DIRECTIONS ▸ Beginning with the line that contains "none => false))" in the material below, print each line exactly until the line that contains "step 4). -/" has been printed, then stop.

SOURCE MATERIAL ▸
/-- VCHAIN (R492). -/
def execVchain (c : Common) (x : ImmX) (s : State) : Host.Outcome State Fault Refusal :=
  .next (runFire destsReady (fun s f =>
    let ls := chainLanes f c x.sub.toNat
    let r := withFlags c.ty.width ls
    let s1 := raiseFlags (emitResult s f (f.token r.1 c.ty.fmt)) f.colour r.2
    let last := match ls.getLast? with
      | some l => l.1
      | none => 0
    updStake s1 f.colour f.st.lstake (fun st => { st with l0 := setLane st.l0 c.ty.width 0 last })) s)

/-! ## Packing and unpacking -/

/-- One element converted to a format, with saturation when `sat` (R101, R102). -/
def convElem (env : FpEnv) (t : Ty) (sat : Bool) (v : FVal) (word : BitVec 32) : Nat × Flags :=
  let r := (nanOf env [v]).getD (v, 0)
  let q := roundTo env t sat r.1 word
  (q.1, q.2 ||| r.2)

/-- One lane of a VPACK (R498). -/
def packLane (env : FpEnv) (t sty : Ty) (x : Nat) (word : BitVec 32) : Nat × Flags :=
  if t.isInt then (clampInt t (laneInt sty x), 0) else convElem env t true (decodeIn env sty x) word

/-- The lanes of a VPACK: those of a, then those of b. -/
def packLanes (c : Common) (sty : Ty) (f : Fire) : W512 × Flags :=
  let k := sty.lanes
  let xs := (List.range k).map (f.lane sty 0 c.sa 0) ++ (List.range k).map (f.lane sty 0 c.sb 1)
  let env := f.env c.rnd (narrowsFloat c.ty sty)
  withFlags c.ty.width ((xs.take (if c.vec then 2 * k else 1)).zipIdx.map (fun x =>
    packLane env c.ty sty x.1 (plaitLane f x.2)))

/-- VPACK (R498). -/
def execVpack (c : Common) (sty : Ty) (s : State) : Host.Outcome State Fault Refusal :=
  .next (fireFlags (packLanes c sty) c.ty.fmt s)

/-- One lane widened; a floating lane takes the path of R107, flushed under R99, and no flag is set (R504, log entry 14). -/
def unpackLane (env : FpEnv) (t sty : Ty) (x : Nat) : Nat :=
  if t.isInt then wrapInt t.width (laneInt sty x) else (convElem env t false (decodeIn env sty x) 0).1

/-- VUNPK (R504). -/
def execVunpk (c : Common) (sty : Ty) (s : State) : Host.Outcome State Fault Refusal :=
  .next (runFire destsReady (fun s f =>
    let p := lane (f.src c.sb 1) 32 0
    if sty.lanes ≤ p * c.ty.lanes then trapFire s f cILLOP
    else
      let v := ofLanes c.ty.width ((List.range (laneCount c)).map (fun i =>
        unpackLane (f.env 1 false) c.ty sty (f.lane sty 0 c.sa 0 (p * c.ty.lanes + i))))
      emitResult s f (f.token v c.ty.fmt)) s)

/-- The header that a VHDR builds, and whether the firing may build it (R496). -/
def vhdrOf (a b : W512) : W512 × Bool :=
  let h := BitVec.ofNat 512 (fld a 0 70 + fld b 0 440 * 2 ^ 72)
  (h, fld a 70 442 == 0 && fld b 440 72 == 0 && hdrOk h)

/-- VHDR (R496). -/
def execVhdr (c : Common) (s : State) : Host.Outcome State Fault Refusal :=
  .next (runFire destsReady (fun s f =>
    let r := vhdrOf (f.src c.sa 0) (f.src c.sb 1)
    if r.2 then emitResult s f (f.token r.1 7) else trapFire s f cILLOP) s)

/-- RNG (R466). -/
def execRng (c : Common) (stream : BitVec 8) (s : State) : Host.Outcome State Fault Refusal :=
  .next (runFire destsReady (fun s f =>
    let v := f.src c.sa 0
    if fld v 24 8 != 0 then trapFire s f cILLOP
    else
      let ws := (List.range (if c.vec then 16 else 1)).map (fun i =>
        (plait f.k.colkey stream.toNat (fld v 0 24) (fld v 32 16) ((fld v 48 16 + i) % 2 ^ 16)).toNat)
      emitResult s f (f.token (ofLanes 32 ws) 0)) s)

/-! ## Tokens that leave one per clk -/

/-- Every result destination takes these tokens, in order (R400, R494, R501). -/
def burstOut (c : Common) (ts : List Token) : List Emission :=
  ts.flatMap (fun t => (resultDests c).map (fun d => { d := d.1, tok := t }))

/-- The oldest token leaves on all its destinations together, once every one of their channels is ready (R12, R72). -/
def drainOnce (s : State) (c : BitVec 12) (st : StakeSt) : State :=
  let r := releaseGroup s c .stake st.lstake st.common st.out
  updStake r.1 c st.lstake (fun x => { x with out := r.2 })

/-- A firing sends tokens that leave one per clk, the first at once. -/
def sendBurst (s : State) (f : Fire) (ts : List Token) : State :=
  let s1 := updStake s f.colour f.st.lstake (fun x => { x with out := burstOut f.st.common ts })
  match stake? s1 f.colour f.st.lstake with
  | some st => drainOnce s1 f.colour st
  | none => s1

/-- A stake whose last firing still has tokens to send sends them before it fires again. -/
def drainOr (run : State → State) (s : State) : State :=
  match cursorStake s with
  | none => s
  | some (c, _, st) => if st.out.isEmpty then run s else drainOnce s c st

/-! ## Header consumers on a FIFO port (R66, R67) -/

/-- The latch in force at a firing on port a, or none. -/
def Fire.latchA (f : Fire) : Option Latch := latchOf f.st 0 f.colour f.frame

/-- The header in force at a firing: the latch's, or the default for the token's FMT (R66). -/
def Fire.hdrA (f : Fire) : W512 :=
  match f.latchA with
  | some l => l.hdr
  | none => hdrDefault f.first.fmt

/-- Data tokens taken so far under the latch. -/
def Fire.countA (f : Fire) : Nat :=
  match f.latchA with
  | some l => l.count
  | none => 0

/-- The firing's token is a bad header, or disagrees with the latch (R67). -/
def Fire.badA (f : Fire) : Bool := f.first.fmt == 7 || hdrEfmt f.hdrA != f.first.fmt.toNat

/-- The plait word of element `e` of the firing's token: by the latch when there is one (R106). -/
def Fire.plaitA (f : Fire) (e i : Nat) : BitVec 32 :=
  match f.latchA with
  | some l => plaitLatch f l e
  | none => plaitLane f i

/-- The elements of a header consumer's token, converted: `keep` leaves the scale in the header (R400, R494). Without a latch the
plait lane of an element is its lane in the source token (R106; log entry 27). -/
def burstElems (c : Common) (sty : Ty) (keep : Bool) (env : FpEnv) (f : Fire) : List (Nat × Flags) :=
  (List.range sty.lanes).map (fun i =>
    let e := f.countA * sty.lanes + i
    let x := decodeIn env sty (f.lane sty 0 .port 0 i)
    convElem env c.ty keep (if keep then x else scaled x (hdrScaleOf f.hdrA (e / hdrL f.hdrA))) (f.plaitA e i))

/-- A list cut into pieces of `m`; the fuel is its length. -/
def pieces {α : Type} (m : Nat) : Nat → List α → List (List α)
  | 0, _ => []
  | n + 1, xs => if xs.isEmpty then [] else xs.take m :: pieces m n (xs.drop m)

/-- The header that FMTCAST emits for a latched one (R400): EFMT and BLEN change, and for a wide type the scales go. -/
def castHdr (c : Common) (sty : Ty) (h : W512) : W512 :=
  let blen := (hdrBlen h * sty.lanes + c.ty.lanes - 1) / c.ty.lanes
  if c.ty.isNar then setFld (setFld h 12 3 c.ty.fmt.toNat) 16 16 blen
  else mkHdr [] (hdrCol0 h) (hdrRow0 h) blen c.ty.fmt.toNat (hdrLast h) (fld h 8 2) 127

/-- The latch ends with the firing's token (R66). -/
def Fire.lastA (f : Fire) : Bool := hdrBlen f.hdrA != 0 && decide (hdrBlen f.hdrA ≤ f.countA + 1)

/-- Mark that FMTCAST has sent its header for the latch of port a. -/
def markSent (st : StakeSt) : StakeSt :=
  { st with pa := { st.pa with latches := st.pa.latches.map (fun l => { l with sent := true }) } }

/-- FMTCAST has a latched header to announce. -/
def Fire.freshHdr (f : Fire) : Bool :=
  match f.latchA with
  | some l => !l.sent
  | none => false

/-- FMTCAST of one data token (R400): the state of its output buffer and the tokens that leave. Elements that the buffer still
holds from a burst ended by the next header leave first (log entry 15). -/
def fmtcastBody (c : Common) (sty : Ty) (s : State) (f : Fire) : State :=
  if f.badA || f.first.fmt != sty.fmt then trapFire s f cILLOP else
  let env := f.env c.rnd (narrowsFloat c.ty sty)
  let m := c.ty.lanes
  let es := burstElems c sty c.ty.isNar env f
  let tok (xs : List Nat) : Token := f.token (ofLanes c.ty.width xs) c.ty.fmt
  let old := f.st.ebuf.map BitVec.toNat
  let stale := f.freshHdr && !old.isEmpty
  let all := (if stale then [] else old) ++ es.map Prod.fst
  let whole := (pieces m (all.length + 1) all).filter (fun p => p.length == m)
  let left := all.drop (m * whole.length)
  let flush := f.lastA && !left.isEmpty
  let hdr := if f.freshHdr then [f.token (castHdr c sty f.hdrA) 7] else []
  let ts := (if stale then [tok old] else []) ++ hdr ++ whole.map tok ++ (if flush then [tok left] else [])
  let s1 := updStake s f.colour f.st.lstake (fun st =>
    latchAdvance { markSent st with ebuf := if flush then [] else left.map (BitVec.ofNat 32) } 0 f.colour f.frame)
  raiseFlags (sendBurst s1 f ts) f.colour (es.foldl (fun a e => a ||| e.2) 0)

/-- FMTCAST (R399, R400). -/
def execFmtcast (c : Common) (sty : Ty) (s : State) : Host.Outcome State Fault Refusal :=
  .next (drainOr (runFire destsReady (fmtcastBody c sty)) s)

/-- VDEQ of one data token (R494). -/
def vdeqBody (c : Common) (sty : Ty) (s : State) (f : Fire) : State :=
  if f.badA then trapFire s f cILLOP else
  let es := burstElems c sty false (f.env c.rnd false) f
  let used := if c.vec then es else es.take 1
  let ts := (pieces c.ty.lanes (used.length + 1) (used.map Prod.fst)).map (fun xs => f.token (ofLanes c.ty.width xs) c.ty.fmt)
  let s1 := updStake s f.colour f.st.lstake (fun st => latchAdvance st 0 f.colour f.frame)
  raiseFlags (sendBurst s1 f ts) f.colour (used.foldl (fun a e => a ||| e.2) 0)

/-- VDEQ (R494). -/
def execVdeq (c : Common) (sty : Ty) (s : State) : Host.Outcome State Fault Refusal :=
  .next (drainOr (runFire destsReady (vdeqBody c sty)) s)

/-! ## VQUANT (R500, R501) -/

/-- The tokens of one group: a header and a data token, with the flags. -/
def quantGroup (c : Common) (sty : Ty) (f : Fire) (desc : W512) (q : Nat) (xs : List Nat) (last : Nat) : List Token × Flags :=
  let env := f.env c.rnd true
  let m := c.ty.lanes
  let l := 16 * 2 ^ fld desc 0 2
  let row := fld desc 32 16 + q * m / 64
  let col := fld desc 48 16
  let vs := xs.map (decodeIn env sty)
  let blocks := (pieces l (m + 1) vs).map (blockScale c.ty)
  let word (e : Nat) : BitVec 32 := plait f.k.colkey 1 f.wave.toNat (row + e / 64) (col + e % 64)
  let elem (e : Nat) (v : FVal) : Nat × Flags :=
    let sc := (blocks.getD (e / l) (127, 0)).1
    if sc = 255 then (0, 0) else convElem env c.ty true (unscaled v sc) (word e)
  let es := vs.zipIdx.map (fun v => elem v.2 v.1)
  let h := mkHdr (blocks.map Prod.fst) (col % 2 ^ 16) (row % 2 ^ 16) 1 c.ty.fmt.toNat last (fld desc 0 2) 127
  ([f.token h 7, f.token (ofLanes c.ty.width (es.map Prod.fst)) c.ty.fmt],
    (blocks ++ es).foldl (fun a e => a ||| e.2) 0)

/-- The descriptor of a VQUANT is one that the firing refuses. -/
def quantBad (c : Common) (desc : W512) : Bool := fld desc 2 30 != 0 || (fld desc 0 2 == 3 && c.ty != .e2m1)

/-- VQUANT of one data token. -/
def vquantData (c : Common) (sty : Ty) (s : State) (f : Fire) : State :=
  let desc := f.src c.sb 1
  if quantBad c desc then trapFire s f cILLOP else
  let all := f.st.ebuf.map BitVec.toNat ++ (List.range sty.lanes).map (f.lane sty 0 .port 0)
  if all.length < c.ty.lanes then
    updStake s f.colour f.st.lstake (fun st => { st with ebuf := all.map (BitVec.ofNat 32) })
  else
    let r := quantGroup c sty f desc f.st.group all 0
    let s1 := updStake s f.colour f.st.lstake (fun st => { st with ebuf := [], group := st.group + 1 })
    raiseFlags (sendBurst s1 f r.1) f.colour r.2

/-- VQUANT of a token on port t: the burst ends (R501). -/
def vquantEnd (c : Common) (sty : Ty) (s : State) (f : Fire) : State :=
  let desc := f.src c.sb 1
  let old := f.st.ebuf.map BitVec.toNat
  let s1 := updStake s f.colour f.st.lstake (fun st => { st with ebuf := [], group := 0 })
  if quantBad c desc then trapFire s f cILLOP
  else if old.isEmpty then s1
  else
    let r := quantGroup c sty f desc f.st.group (old ++ List.replicate (c.ty.lanes - old.length) 0) 1
    raiseFlags (sendBurst s1 f r.1) f.colour r.2

/-- The port that a VQUANT's next firing takes: a, or t, and where both hold a token a free choice (log entry 16). -/
def quantPort (s : State) (a t : Bool) : Option (Nat × State) :=
  if a && t then (let r := s.drawBit; some (if r.1 then 0 else 3, r.2))
  else if a then some (0, s) else if t then some (3, s) else none

/-- VQUANT (R500, R501). -/
def execVquant (c : Common) (sty : Ty) (s : State) : Host.Outcome State Fault Refusal :=
  .next (drainOr (fun s => match cursorStake s with
    | none => s
    | some (col, k, st) =>
      let a := fireHead k st s.cur.place 0
      let t := if st.dt = 0 then none else fireHead k st s.cur.place 3
      match quantPort s a.isSome t.isSome with
      | none => s
      | some (p, s1) => match (if p = 0 then a else t) with
        | none => s1
        | some i =>
          let o := OpSet.empty.put p i.tok
          let f : Fire := { tile := s.cur.place, st := st, k := k, ops := o, colour := col, frame := i.tok.frame, wave := i.tok.wave }
          startFire destsReady (if p = 0 then vquantData c sty else vquantEnd c sty) s1 f
            (st.setPort p ((st.port p).remove i))) s)

end Sys2Proof.Machine
end

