-- ==== Sys2Proof/Machine/Traps.lean ====
section
/-! DEFINITION. Stopping, delivering, resuming and ending frames, and taking up tasks (R36, R51, R135 to R138, R209, R246 to
R258, R418, R420). -/

namespace Sys2Proof.Machine

/-! ## Stopping a frame (R135) -/

/-- A stake still has tokens of a frame to send, or an EVENT firing of it whose record has not been written. -/
def firingOpen (s : State) (k : Colour) (c f : BitVec 12) (st : StakeSt) : Bool :=
  st.out.any (fun e => e.tok.frame == f) || (((s.vf k.vf).q.evbuf ++ (s.vf k.vf).q.pend).any (fun e => match e.emit with
    | some (l, t) => l == st.lstake && t.colour == c && t.frame == f
    | none => false))

/-- The stakes of a colour on a tile. -/
def stakesOn (s : State) (c : BitVec 12) (tile : Nat) : List StakeSt :=
  (stakesOf s c).filter (fun st => tileOfStake s c st.lstake == tile)

/-- FRAME_STOP_ACK (R135 step 4). -/
def execFrameStopAck (colour frame tile : W64) (s : State) : Host.Outcome State Fault Refusal :=
  let c : BitVec 12 := colour.setWidth 12
  let f : BitVec 12 := frame.setWidth 12
  let t := tile.toNat
  .next (match s.col? c.toNat, frame? s c f with
    | some k, some x =>
      let busy := (stakesOn s c t).any (firingOpen s k c f) ||
        (reqsOf s c f).any (fun r => r.2.phase == .chan && r.2.ptile == t)
      if x.phase = .stopping && x.awaitTiles.contains t && !busy then
        updFrame s c f (fun y => { y with awaitTiles := setDel y.awaitTiles t, stopped := setIns y.stopped t })
      else s
    | _, _ => s)

/-- The index of the record that caused a trap, from 0. -/
def faultIdx (x : Frame) : Nat :=
  match x.recs.findIdx? (fun r => (r.flags.getLsbD 0 || r.flags.getLsbD 3) && r.cause == x.cause && r.lstake == x.tstake) with
  | some i => i
  | none => (x.recs.findIdx? (fun r => r.flags.getLsbD 0)).getD 0

/-- The code of f.last or f.nxt in a slot header: none is 0x3FF (Table 11.3). -/
def chainCode (x : Option (BitVec 9)) : Nat :=
  match x with
  | some v => v.toNat
  | none => 0x3FF

/-- Bytes 1 to 255 of a slot header (Table 11.3): STATE is written at delivery. -/
def slotHeader (k : Colour) (c : BitVec 12) (x : Frame) (nrec frec : Nat) : List Byte :=
  [x.cause, x.reason, 0] ++ natBytes 2 nrec ++ natBytes 2 frec ++ natBytes 6 (c ++ x.num ++ x.cw : BitVec 48).toNat ++
    natBytes 2 x.tstake.toNat ++ natBytes 8 x.faddr.toNat ++ natBytes 3 x.cw.toNat ++ [0] ++ natBytes 2 (chainCode x.last) ++
    natBytes 2 (chainCode x.nxt) ++ natBytes 8 x.time.toNat ++ natBytes 4 (recJob x.task).toNat ++ natBytes 2 k.vf ++
    natBytes 2 x.home ++ List.replicate 208 0

/-- The last record of a queue that is too long (R253). -/
def fullRecord (x : Frame) : Record :=
  { opa := 0, opb := 0, opc := 0, word := 0, colour := 0, frame := x.num, wave := 0, lstake := x.tstake, port := 0, fmt := 0,
    rkind := 0, flags := 8, cause := cILLOP, chk := 0, faddr := 0, rid := none, was := none }

/-- A fault on a write to the replay area: one AREAFLT event, and the frame waits (R250). -/
def areaFault (s : State) (k : Colour) (c f : BitVec 12) (cause reason : BitVec 8) (va : Nat) : State :=
  match frame? s c f with
  | none => s
  | some x =>
    if x.areaFault then s
    else updFrame (areaFaultEvent s c k.vf cause reason va) c f (fun y => { y with areaFault := true, retry := s.clk })

/-- The frame has stopped everywhere and nothing of it is in flight (R135 step 5); a QPOP that waits at the queue home is not
awaited. -/
def stopComplete (s : State) (c f : BitVec 12) (x : Frame) : Bool :=
  x.phase == .stopping && x.awaitTiles.isEmpty && (reqsOf s c f).all (fun r => r.2.waiting)

/-- Close and write the replay queue of a stopped frame (R251 to R253). -/
def raiseTrap (s : State) (k : Colour) (c f : BitVec 12) (x : Frame) (slot : Nat) : State :=
  let long := decide (2047 < x.recs.length)
  let recs := if long then x.recs.take 2046 ++ [fullRecord x] else x.recs
  let bytes := slotHeader k c x recs.length (1 + faultIdx x) ++ recs.flatMap Record.bytes
  match devWrite s k.vf (slotVa k slot + 1) bytes true with
  | .wait s1 => s1
  | .fault cause reason va s1 => areaFault s1 k c f cause reason va
  | .ok _ s1 =>
    let s2 := updFrame s1 c f (fun y => { y with phase := .raised, areaFault := false, frec := 1 + faultIdx x })
    if long then killFrame s2 c f true 3 else s2

/-- Try to raise the trap of a frame; requests that have come to wait on a bit are withdrawn first. -/
def tryRaise (s : State) (c f : BitVec 12) : State :=
  match s.col? c.toNat, frame? s c f with
  | some k, some x =>
    if x.phase ≠ .stopping then s
    else match x.slot with
    | none => s
    | some n =>
      let s1 := moveHeld s c f
      match frame? s1 c f with
      | some y => if stopComplete s1 c f y then raiseTrap s1 k c f y n else s1
      | none => s1
  | _, _ => s

/-- TRAP_RAISE (R135 step 5, R251 to R253). -/
def execTrapRaise (colour frame : W64) (s : State) : Host.Outcome State Fault Refusal :=
  .next (tryRaise s (colour.setWidth 12) (frame.setWidth 12))

/-! ## Delivery (R254, R255) -/

/-- The handler colour of TRAPVEC. -/
def Colour.hcol (k : Colour) : Nat := k.trapvec.toNat % 2 ^ 12

/-- The trap record (R255). -/
def trapRecord (s : State) (k h : Colour) (c : BitVec 12) (x : Frame) (slot : Nat) : W512 :=
  let arg1 := x.cause.toNat + x.reason.toNat * 2 ^ 8 + colidx s c.toNat * 2 ^ 16 + x.num.toNat * 2 ^ 32
  setFld (setFld (setFld (setFld (setFld 0 256 64 (slotVa k slot)) 320 64 arg1) 128 32 h.weave.toNat) 176 3 7) 384 32
    (recJob x.task).toNat

/-- Logical stake 0 of a colour's weave is an entry, by the registered image, whether or not it lies in a bank (R255). -/
def entryZero (s : State) (c : BitVec 12) (h : Colour) : Bool :=
  match stake? s c 0, (s.vf h.vf).weaves.find? (fun w => w.id == h.weave) with
  | some st, _ => st.entry
  | none, some w => w.stakes.any (fun r => r.lstake == 0 && r.flags.getLsbD 0)
  | none, none => false

/-- The handler path is open to a trap (R254): the handler's colour. -/
def handlerOf (s : State) (k : Colour) (x : Frame) : Option Colour :=
  match s.col? k.hcol with
  | some h =>
    if k.trapvec.getLsbD 15 && x.cause != cBRK && !x.handler && !x.toHost && entryZero s (BitVec.ofNat 12 k.hcol) h then some h
    else none
  | none => none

ANSWER SECTION ▸
    | none => false))

/-- The stakes of a colour on a tile. -/
def stakesOn (s : State) (c : BitVec 12) (tile : Nat) : List StakeSt :=
  (stakesOf s c).filter (fun st => tileOfStake s c st.lstake == tile)

/-- FRAME_STOP_ACK (R135 step 4). -/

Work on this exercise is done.